What to work on:
Could you find each line of the data below that contains the word "SkipWhy" and copy those lines?
*** Opening Provided entries ***
/-- The requesters of the store, in ring order (03 R45, R46). -/
inductive Requester where
  | expander
  | compressor
  | command
  | sweep
  deriving DecidableEq, Repr

/-- What the error capture describes (03, 3.6). -/
structure Capture where
  uncorrected : Bool
  dir         : Dir
  n           : Ctx
  req         : Requester
  deriving DecidableEq, Repr

/-- The Context Store Controller's state but for its arbiter (03). -/
structure Store where
  rx      : Table (Record RxState)
  tx      : Table (Record TxState)
  index   : Vector Bucket 64
  refs    : Table (Option SlotRef)
  free    : Table Bool
  st      : StoreState
  capture : Option Capture
  lost    : Bool
  uncorr  : Byte
  deriving DecidableEq, Repr

/-- The store arbiter: who waits, who holds the store, who was granted last (03 R46), and whether the error capture held an
uncorrected error at the last grant, which CLEAR_DEGRADED tests (03 R60; log 26: DEDUCED, safe). -/
structure Arbiter where
  wExp    : Bool
  wComp   : Bool
  wCmd    : Bool
  wSweep  : Bool
  granted : Option Requester
  last    : Requester
  tested  : Bool
  deriving DecidableEq, Repr

/-! ## Expander and Compressor (04, 05) -/

/-- The Expander's frame in work, decoded (04, 4.2). A feedback frame is the entry to apply next and those after it. -/
inductive ExpWork where
  | full (n : Ctx) (h : Header) (stride : Half) (payload : List Byte)
  | delta (n : Ctx) (d : Nat) (r : Int) (stride : Option Half) (check : BitVec 7) (payload : List Byte)
  | brief (n : Ctx) (check : BitVec 7) (payload : List Byte)
  | feedback (e : FbEntry) (rest : List FbEntry)
  deriving DecidableEq, Repr

/-- Where the Expander stands with its frame in work (04 R62, R64, R65): `busy` has asked for its transaction, `deliver`
has ended it and has its entry to write, the last two are a frame a link reset has abandoned while its request waited
and while its transaction was in progress. -/
inductive ExpState where
  | idle
  | busy (buf : Fin 2) (w : ExpWork)
  | deliver (buf : Fin 2) (e : RxEntry)
  | abandonedWaiting
  | abandonedRunning (w : ExpWork)
  deriving DecidableEq, Repr

/-- The line CRC modes (01 R13). -/
inductive CrcMode where
  | none
  | crc16
  | crc32
  deriving DecidableEq, Repr

/-- The configuration a transmitted frame takes at its frame start (08 R130). -/
structure TxFormat where
  sync     : List Byte
  addrWide : Bool
  peer     : Half
  crc      : CrcMode
  deriving DecidableEq, Repr

/-- What becomes of a message whose take has not ended: sent, abandoned when the take has ended (08 R137), or discarded
at the grant of a take that waited across a link reset (05 R100). -/
inductive TakeFate where
  | send
  | abandon
  | discard
  deriving DecidableEq, Repr

/-- The Compressor's work (05, 5.2). -/
inductive CompWork where
  | idle
  | taking (m : Message) (fmt : TxFormat) (fate : TakeFate)
  | sending
  | aborting (n : Ctx)
  deriving DecidableEq, Repr

/-- The Compressor (05; 02 R27). -/
structure Compressor where
  work        : CompWork
  working     : BankId
  pendingBank : Option BankId
  deriving DecidableEq, Repr

/-! ## Line Receiver (07) -/

/-- The configuration a received frame takes at its sync (07 R129). -/
structure RxFormat where
  addrWide    : Bool
  station     : Half
  stationMask : Half
  group       : Half
  groupMask   : Half
  rxLimit     : Byte
  crc         : CrcMode
  deriving DecidableEq, Repr

/-- Why a frame is skipped (07 R120, R122). -/
inductive SkipWhy where
  | rejected
  | overrun
  deriving DecidableEq, Repr

/-- The receiver states (07 R117) with what has been received of the frame. In `frame`, `hasLen` says that the length
has been read into the buffer; in `skip`, `left` is none until the length has been read, then the bytes still to pass. -/
inductive RxLineState where
  | disabled
  | hunt (window : List Byte)
  | address (f : RxFormat) (got : List Byte)
  | frame (f : RxFormat) (addr : List Byte) (buf : Fin 2) (hasLen : Bool) (crc : List Byte)
  | skip (f : RxFormat) (why : SkipWhy) (left : Option Nat)
  deriving DecidableEq, Repr

/-- The states of a staging buffer (07, 7.4). -/
inductive BufState where
  | free
  | filling
  | staged
  | inWork
  deriving DecidableEq, Repr

/-- A staging buffer: L, and the kind byte and body received so far (07 R121). -/
structure StagingBuffer where
  st   : BufState
  len  : Byte
  data : List Byte
  deriving DecidableEq, Repr

/-- The Line Receiver with the two staging buffers (07). -/
structure LineRx where
  enable  : Bool
  st      : RxLineState
  bufs    : Vector StagingBuffer 2
  order   : List (Fin 2)
  badRun  : BitVec 4
  goodRun : BitVec 4
  silence : Byte
  deriving DecidableEq, Repr

/-! ## Line Transmitter (08) -/

/-- The transmitter states (08 R131). -/
inductive TxLineState where
  | disabled
  | idle
  | held
  | frame
  deriving DecidableEq, Repr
*** Closing Provided entries ***
Solution to this task:
inductive SkipWhy where
  | skip (f : RxFormat) (why : SkipWhy) (left : Option Nat)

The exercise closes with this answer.